I can't pass it in the constructor since all the UserControls are already created and exist in a Dictionary in the MainWindow.xaml.cs.
so I created a PrepareUserControl method on each UserControl and pass the Customer to it and can display it with a textbox from code behind with x:Name="..." but that is not the point, I need to DataBind an ItemsControl to a ObservableCollection to take advantage of WPF's databinding functionality of course.
so I tried to bind the ListBox ItemSource in the View to its code behind like this:
<UserControl.Resources>
<local:ManageSingleCustomer x:Key="CustomersDataProvider"/>
</UserControl.Resources>
<DockPanel>
<ListBox ItemsSource="{Binding Path=CurrentCustomersBeingEdited, Source={StaticResource CustomersDataProvider}}"
ItemTemplate="{DynamicResource allCustomersDataTemplate}"
Style="{DynamicResource allCustomersListBox}">
</ListBox>
</DockPanel>
which gets a stackoverflow error caused by an endless loop in the IntializeComponent() in that view. So I'm thinking I'm going about this in the wrong way, there must be some easier paradigm to simply pass commands from one UserControl to another UserControl in WPF (and before someone says "use WPF commanding", I already am using commanding on my UserControl that allows the user to edit all customers, which works fine, but I have to handle it in my code behind of my view (instead of in my viewmodel) since I need the parent window context to be able to load another user control when its finished saving:
<Button Style="{StaticResource formButton}"
Content="Save"
Command="local:Commands.SaveCustomer"
CommandParameter="{Binding}"/>
private void OnSave(object sender, System.Windows.Input.ExecutedRoutedEventArgs e)
{
Customer customer = e.Parameter as Customer;
Customer.Save(customer);
MainWindow parentShell = Window.GetWindow(this) as MainWindow;
Button btnCustomers = parentShell.FindName("btnCustomers") as Button;
btnCustomers.RaiseEvent(new RoutedEventArgs(Button.ClickEvent));
}
So how in WPF can I simply have a UserControl loaded in a DockPanel, inside that UserControl a button with a command on it that loads another UserControl and sends that UserControl a specific object to which it can bind its controls?
I can imagine I just do not know enough about WPF commands at this point, if anyone can point me in the right direction from here, that would be great, or if you think this "loading UserControls in a DockPanel pattern is foreign to WPF and should be avoided and replaced with another way to structure applications", that would be helpful news as well. You can download the current state of my application here to get an idea of how it is structured. Thanks.
I've just finished a LOB application using WPF where this sort of problem/pattern appeared constantly, so here's how I would have solved your problem:
1) In the DataTemplate where you create each item in the ListBox, along with it's edit button, bind the Button's tag property to the Customer object underlying that list box item.
2) Create a Click event handler for the button, and set the Button's Click event to fire the handler.
3) In the event handler, set the Content property of the UserControl.
4) Set up a DataTemplate in scope of the User Control (perhaps in the resources of it's immediate container) which describes an editor for that single customer.
Another approach that will work is to declare a Customer dependency property on your EditCustomer class, then set that property (perhaps through a XAML Trigger) when the button is clicked.

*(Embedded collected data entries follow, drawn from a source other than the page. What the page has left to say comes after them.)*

-- ==== Sys2Proof/Machine/Retire.lean ====
section
/-! DEFINITION. Retirement (05_commands R118-R121), timeouts (R113), and the hurdle (R124, R125) with the stadium image it
loads (11_stadium_fabric R273). -/

namespace Sys2Proof.Machine

/-! ### Retirement -/

/-- The address of a queue's completion slot (R97). -/
def cqSlot (s : State) (q i : Nat) : Nat :=
  getF s (CMD_CQ_BASE_HI_cq_base_hi q) * 2 ^ 32 + getF s (CMD_CQ_BASE_LO_cq_base_lo q) * 2 ^ 12 + 32 * (i % queueSize s q)

/-- Write a command's completion record: bytes 4 to 31, then bytes 0 to 3 with the phase (R118, R120). -/
def writeCompletion (s : State) (e : CmdEntry) : State :=
  let i := getF s (CMD_CQ_TAIL_cq_tail e.q)
  let a := cqSlot s e.q i
  let body := natLe 4 e.idx ++ natLe 8 e.endTime ++ natLe 2 e.opcode ++ natLe 2 e.detail ++ bytesAt e.result 0 12
  let s := emit s (.hostWrite (a + 4) body)
  let s := emit s (.hostWrite a (natLe 4 (e.cmdId + 2 ^ 16 * e.status + (if i / queueSize s e.q % 2 = 0 then 2 ^ 31 else 0))))
  setF s (CMD_CQ_TAIL_cq_tail e.q) ((i + 1) % 2 ^ 32)

/-- The command's signal is a store (R122, LAP.SIGNAL with operand 1). -/
def CmdEntry.storeSignal (e : CmdEntry) : Bool := e.opcode == 0x0602 && leAt e.bytes 44 1 == 1

/-- The counter of this module that a command signals, if it signals one here. -/
def localSignal (s : State) (e : CmdEntry) : Option Nat := if refValid e.sigRef then localIndex s e.sigRef else none

/-- cmd.command.failed for a status other than OK (R118). -/
def reportCommand (s : State) (e : CmdEntry) : State :=
  if e.status = 0 then s else raiseEv s pgCMD evCommandFailed [e.q, e.idx, e.cmdId, e.opcode, e.status, e.detail]

/-- A sweep or fetch of step t that retires with OK starts a background audit where t is a multiple of audit_every
(R317). -/
def startAudit (s : State) (e : CmdEntry) : State :=
  let every := getF s UPD_AUDIT_audit_every
  if e.opcode = 0x0401 ∧ e.status = 0 ∧ leAt e.opnd 24 1 ≤ 3 ∧ every ≠ 0 ∧ leAt e.opnd 20 4 % every = 0 then
    setF { s with upd := { s.upd with audits := s.upd.audits ++ [{ block := e.opnd }] } } UPD_AUDIT_busy 1
  else s

/-- A write of an ended command is still to be acknowledged (R118, step 1): a request of its program or a chunk packet of its
engine is in the transaction table, or a packet waits for room there. -/
def unacknowledged (s : State) (q idx : Nat) : Bool :=
  s.fab.txns.any (fun t => match t.who with
    | .vec _ a b => a == q && b == idx | .chunk a b => a == q && b == idx | .command a b => a == q && b == idx | _ => false)
    || s.coll.outbox.any (fun x => x.q == q && x.idx == idx)

/-- The HURDLE that changed the epoch has retired: dispatch resumes, the held pages take work again, and the chunks held
for its epoch are taken as if they arrived now; those of an older one are judged with them (R75, R124, R296; log entry
97). -/
def resumeDispatch (s : State) (q idx : Nat) : State :=
  if s.cmds.hurdle = some (q, idx) then
    let s := latchAll (hurdleRelease { s with cmds := { s.cmds with hurdle := none, hurdlePassed := false } })
    takeHeld s (fun h => epochCmp h.1.epoch (getF s CMD_EPOCH_current) != .newer) []
  else s

/-- Steps 4 to 7 of R118. A signal to a counter that is held failed is refused (R391). -/
def completeCmd (s : State) (e : CmdEntry) (counterFails : Bool) : State :=
  let sig := if e.status = 0 then localSignal s e else none
  let s := match sig with
    | some n => if counterFails ∧ !e.storeSignal then failLap s n else s
    | none => s
  let refused := match sig with | some n => !e.storeSignal && lapHeld s n | none => false
  let e := if refused then { e with status := stRemoteError, detail := 1 } else e
  let s := if refused then reportCommand s e else s
  let s := if e.quiet ∧ e.status = 0 then s else writeCompletion s e
  let s := match sig with
    | some n =>
      if refused then s
      else if e.storeSignal then lapStore s n (leAt e.bytes 48 8) else (lapAdd s n e.sigAdd 0).1
    | none => s
  let s := startAudit s e
  let s := if e.irq then sendMsix s (getF s (CMD_Q_CFG_vector e.q)) else s
  resumeDispatch (dropCmd s e.q e.idx) e.q e.idx

/-- The remote member a command signals, if any. -/
def remoteSignal (s : State) (e : CmdEntry) : Option Nat :=
  if usesRemote e.sigRef then
    match resolveRank s (refRank e.sigRef) with
    | .device d => if d = myId s then none else some d
    | _ => none
  else none

/-- Step 3 of R118: the add, or the store, on VC2. -/
def sendSignal (s : State) (e : CmdEntry) (d : Nat) (counterFails : Bool) : State :=
  if !txnRoom s 2 then putCmd s e
  else
    let a := lapAddr (refIndex e.sigRef)
    let (s, sent) :=
      if e.storeSignal then sendReq s 2 d 0x02 a 8 0 (natLe 8 (leAt e.bytes 48 8)) (.signal e.q e.idx)
      else sendReq s 2 d 0x04 a 8 e.sigAdd [] (.signal e.q e.idx)
    if sent then putCmd s { e with stage := .signalling }
    else
      let e := { e with status := stRemoteError, detail := 3 }
      completeCmd (reportCommand s e) e counterFails

/-- COMMAND_RETIRE (R118): from its unit's end as far as it can go now, once every write is acknowledged. The command
table's word may fail parity (R391). A rank of sig_ref that the table no longer resolves ends the command as R117 says. -/
def retire (s : State) (q idx : Nat) (tableFails counterFails : Bool) : State :=
  match findCmd s q idx with
  | none => s
  | some e =>
    match e.stage with
    | .ended =>
      if unacknowledged s q idx then s
      else
        let e := if tableFails then { e with status := stParity, detail := 11, result := [] } else e
        let e := match (if e.status = 0 then refEnd s e.sigRef else none) with
          | some st => { e with status := st }
          | none => e
        let s := reportCommand s e
        match (if e.status = 0 then remoteSignal s e else none) with
        | some d => sendSignal s e d counterFails
        | none => completeCmd s e counterFails
    | .signalled => completeCmd s e counterFails
    | _ => s

def execCommandRetire (q idx : Nat) (tableFails counterFails : Bool) (s : State) : Host.Outcome State Fault Refusal :=
  onInstance (isQueue q) (whileRunning s (retire s q idx tableFails counterFails))

/-! ### Timeouts (R113) -/

/-- Stop a command for a status from outside its unit: what it was writing is unspecified (R113). -/
def haltCmd (s : State) (q idx status : Nat) : State :=
  match findCmd s q idx with
  | none => s
  | some e =>
    if e.stage = .issued ∨ e.stage = .placed ∨ e.stage = .running then
      let s := if e.stage = .running then scrambleAll s e.dest else s
      let s := { s with upd := { s.upd with runs := s.upd.runs.filter (fun r => !(r.q == q && r.idx == idx)) } }
      let s := { s with mil := { s.mil with
        runs := s.mil.runs.filter (fun r => !(r.q == q && r.idx == idx)),
        sends := s.mil.sends.filter (fun m => !(m.q == q && m.idx == idx)) } }
      let s := dropHurdle s q idx
      match findRun s q idx with
      | some r => stopCmd (leaveEngine s r false) q idx status 0 (collResult r)
      | none => stopCmd s q idx status 0 (if e.cls = 1 then productResult e else [])
    else s

/-- An ended command waits for room in the transaction table before it can signal (R104, R118). -/
def waitsToSignal (s : State) (e : CmdEntry) : Bool :=
  e.stage == .ended && e.status == 0 && (remoteSignal s e).isSome && !txnRoom s 2

/-- COMMAND_TIMEOUT (R113, R300): a running collective fails with the position whose part is missing; a command that waits
for room for its signal ends with TIMEOUT too, and signals nothing (R104). -/
def commandTimeout (s : State) (q idx : Nat) : State :=
  if (findRun s q idx).isSome then timeoutColl s q idx
  else match findCmd s q idx with
    | none => s
    | some e => if waitsToSignal s e then putCmd s { e with status := stTimeout } else haltCmd s q idx stTimeout

def execCommandTimeout (q idx : Nat) (s : State) : Host.Outcome State Fault Refusal :=
  onInstance (isQueue q) (whileRunning s (commandTimeout s q idx))

/-! ### The stadium image (R273) -/

/-- A role entry's fields. -/
def roleValid (e : Nat) : Bool := bitOf e 31
def roleOff (e : Nat) : Bool := bitOf e 30

/-- No value occurs twice. -/
def allDistinct : List Nat → Bool
  | [] => true
  | a :: t => !t.contains a && allDistinct t

/-- A heat of the image's rectangle. -/
def imageHeats (b : List Byte) : List Nat :=
  (List.range (leAt b 2 1)).flatMap (fun j => (List.range (leAt b 1 1)).map (fun i => (leAt b 7 1 + j) * 16 + leAt b 6 1 + i))

/-- A record of the image and its role entries. -/
def heatRecord (b : List Byte) (h : Nat) : Nat := leAt b (64 + 8 * h) 8
def imageRoles (b : List Byte) : List Nat := (List.range (leAt b 8 4)).map (fun r => leAt b (2112 + 4 * r) 4)

/-- The header's fields are in range. -/
def imageHeadOk (b : List Byte) : Bool :=
  leAt b 0 1 == 1 && decide (1 ≤ leAt b 1 1 ∧ leAt b 1 1 ≤ 16 ∧ 1 ≤ leAt b 2 1 ∧ leAt b 2 1 ≤ 16) && leAt b 3 1 == 0
    && decide (leAt b 6 1 + leAt b 1 1 ≤ 16 ∧ leAt b 7 1 + leAt b 2 1 ≤ 16) && decide (leAt b 8 4 ≤ 16384)
    && zeroAt b 12 4 && zeroAt b 20 44

/-- The records' fields are in range. -/
def imageBodyOk (b : List Byte) : Bool :=
  (imageHeats b).all (fun h =>
    let r := heatRecord b h
    bitsOf r 17 15 == 0 && bitsOf r 40 24 == 0 && (decide (bitsOf r 32 8 < 16) || bitsOf r 32 8 == 0xFF))
    && (imageRoles b).all (fun e => bitsOf e 13 17 == 0)

/-- A valid on-stadium entry names a present device of the rectangle. -/
def roleOk (b : List Byte) (e : Nat) : Bool :=
  !roleValid e || roleOff e ||
    (let d := e % 2 ^ 13
     decide (idSlot d ≤ 16 ∧ leAt b 6 1 ≤ idX d ∧ idX d < leAt b 6 1 + leAt b 1 1 ∧ leAt b 7 1 ≤ idY d ∧ idY d < leAt b 7 1 + leAt b 2 1)
       && !bitOf (heatRecord b (idY d * 16 + idX d)) (idSlot d))

/-- Why an image fails its check: 1 field, 2 epoch, 3 CRC, 4 entry, 5 duplicate device. -/
def imageFault (b : List Byte) (epoch : Nat) : Option Nat :=
  let rs := imageRoles b
  if !imageBodyOk b then some 1
  else if leAt b 4 2 ≠ epoch then some 2
  else if leAt b 16 4 ≠ crc32c (b.drop 64) then some 3
  else if !rs.all (roleOk b) then some 4
  else if !allDistinct ((rs.filter (fun e => roleValid e && !roleOff e)).map (· % 2 ^ 13)) then some 5
  else none

def evImageBad : Ev := ⟨0x5802, 3⟩

/-- Put an image in force (R271-R273): new tables, every destination on its primary descriptor. -/
def installImage (s : State) (b : List Byte) (epoch : Nat) : State :=
  let hs := imageHeats b
  let s := { s with fab := { s.fab with
    extX := leAt b 1 1, extY := leAt b 2 1, orgX := leAt b 6 1, orgY := leAt b 7 1,
    absent := hs.foldl (fun t h => tset (fun _ => 0) t h (heatRecord b h % 2 ^ 17)) [],
    reserveFor := hs.foldl (fun t h => tset (fun _ => 0xFF) t h (bitsOf (heatRecord b h) 32 8)) [],
    roles := (List.range (leAt b 8 4)).foldl (fun t r => tset (fun _ => 0) t r (BitVec.ofNat 32 (leAt b (2112 + 4 * r) 4))) [],
    badRoutes := [], badRoles := [], onAlt := [], lostDest := [] } }
  let s := setF (setF s FAB_GEOM_extent_x (leAt b 1 1)) FAB_GEOM_extent_y (leAt b 2 1)
  let s := setF (setF s FAB_GEOM_origin_x (leAt b 6 1)) FAB_GEOM_origin_y (leAt b 7 1)
  let s := setF (setF (setF s RTE_STATE_valid 1) RTE_STATE_isolated 0) RTE_STATE_epoch epoch
  (List.range 20).foldl (fun s n => setF s (PORT_STATE_dateline n) (b2n (isDateline s n))) s

/-- A table load drains and reissues what is outstanding to each destination whose descriptor changes, and reroutes what
meets a port that is not up (R272). -/
def rerouteLoaded (s : State) : State :=
  let moved := s.fab.txns.filter (fun t => primaryRoute s t.pkt.dst != some t.pkt.route)
  let s := { s with fab := { s.fab with rerouting := s.fab.rerouting.map (fun e => (e.1, 0)) } }
  let s := moved.foldl (fun s t => startReroute s t.pkt.dst 0) s
  ((List.range 20).filter (fun n => portState s n != 3)).foldl rerouteAll s

/-- Load a checked image. -/
def loadImage (s : State) (b : List Byte) (epoch : Nat) : State :=
  let s := installImage s b epoch
  let s := raiseEv s pgRTE evTablesLoaded [epoch, leAt b 8 4, unreachableCount s]
  rerouteLoaded s

/-- Read an image: its header first, then the whole; none where it cannot be read. -/
def readImage (s : State) (hits : List Hit) (a : Nat) (own : Option (Nat × Nat)) : State × Except Nat (List Byte) :=
  if a % 64 ≠ 0 ∨ !inMemory a 64 then (s, .error 1)
  else match memRead s hits a 64 .network own with
    | (s, none) => (s, .error 1)
    | (s, some h) =>
      let n := 2112 + 4 * leAt h 8 4
      if !imageHeadOk h ∨ !inMemory a n then (s, .error 1)
      else match memRead s hits a n .network own with
        | (s, none) => (s, .error 1)
        | (s, some b) => (s, .ok b)

/-! ### The hurdle (R124) -/

/-- HURDLE (R124, step 1): target is set, dispatch of epoch-bound commands stops, and the engine abandons what has lost its
owner (R297). The pages of the engines it holds read held (R75). -/
def startHurdle (s : State) (e : CmdEntry) : State :=
  let s := putCmd s { e with stage := .running }
  let s := { s with cmds := { s.cmds with hurdle := some (e.q, e.idx), hurdleAt := elapsed s } }
  abandonLost (hurdleHold (setF s CMD_EPOCH_target e.epoch))

def execHurdle (q idx : Nat) (sur : Surround) (s : State) : Host.Outcome State Fault Refusal :=
  onInstance (isQueue q) (whileRunning s (onDispatch s q idx (fun e => e.opcode == 0x0604) sur startHurdle))

/-- Step 5 of R124: the epoch changes and the HURDLE ends; dispatch resumes once it has retired (R123). -/
def passHurdle (s : State) (e : CmdEntry) : State :=
  let old := getF s CMD_EPOCH_current
  let s := setF (setF s CMD_EPOCH_current e.epoch) CMD_EPOCH_target e.epoch
  let s := raiseEv s pgCMD evHurdleDone [old, e.epoch, (elapsed s - s.cmds.hurdleAt) / 1000]
  endCmd { s with cmds := { s.cmds with hurdlePassed := true } } e.q e.idx stOK 0 []

/-- An image that fails its check ends the hurdle (R124). -/
def failHurdle (s : State) (e : CmdEntry) (reason : Nat) : State :=
  let s := raiseEv (dropHurdle s e.q e.idx) pgRTE evImageBad [e.epoch, reason]
  endCmd s e.q e.idx stMalformed 1 []

/-- A Milant table that fails its check ends the hurdle (R344). -/
def failMilTable (s : State) (e : CmdEntry) (reason : Nat) : State :=
  let s := raiseEv (dropHurdle s e.q e.idx) (pgMIL 0) evMilTableBad [e.epoch, reason]
  endCmd s e.q e.idx stMalformed 2 []

/-- Read and check the image of a hurdle: none where it names none, or the reason it fails. -/
def checkImage (s : State) (hits : List Hit) (e : CmdEntry) : State × Except Nat (Option (List Byte)) :=
  if e.block = 0 then (s, .ok none)
  else match readImage s hits e.block (some (e.q, e.idx)) with
    | (s, .error r) => (s, .error r)
    | (s, .ok b) => (s, match imageFault b e.epoch with | some r => .error r | none => .ok (some b))

/-- HURDLE_TABLE_LOAD (R124, steps 4 and 5; R344): once no other dispatched epoch-bound command is left. Both tables are
checked before either is put in force. -/
def hurdleLoad (s : State) (q idx : Nat) (sur : Surround) : State :=
  match findCmd s q idx with
  | none => s
  | some e =>
    if s.cmds.hurdle = some (q, idx) ∧ hurdleOpen s
        ∧ s.cmds.table.all (fun x => (x.q == q && x.idx == idx) || x.stage == .issued || !epochBound s x) then
      match checkImage s sur.hits e with
      | (s, .error r) => failHurdle s e r
      | (s, .ok image) =>
        match readMilTable s sur.hits e.epoch (some (q, idx)) with
        | (s, .error r) => failMilTable s e r
        | (s, .ok table) =>
          let s := match image with | some b => loadImage s b e.epoch | none => s
          passHurdle (installMilTable s table) e
    else s

def execHurdleTableLoad (q idx : Nat) (sur : Surround) (s : State) : Host.Outcome State Fault Refusal :=
  onInstance (isQueue q) (whileRunning s (hurdleLoad s q idx sur))

end Sys2Proof.Machine
end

I hope this isn't too vague. If nothing else, know that the problem you're facing is very solvable in WPF.
This is where you use the Mediator pattern. There's several blog posts on this topic (for instance), and there's implementations of the pattern in some WPF frameworks (such as EventAggregator in Prism).
I don't have the time to really dig into this (it's an interesting question and I hope you get a good answer-- I can see myself running into a similar situation in the future).
Have you considered getting a little less WPF-y and falling back to firing an event on your source UserControl with an EventArgs that contains the customer, then in the event handler, firing the appropriate command on the target control?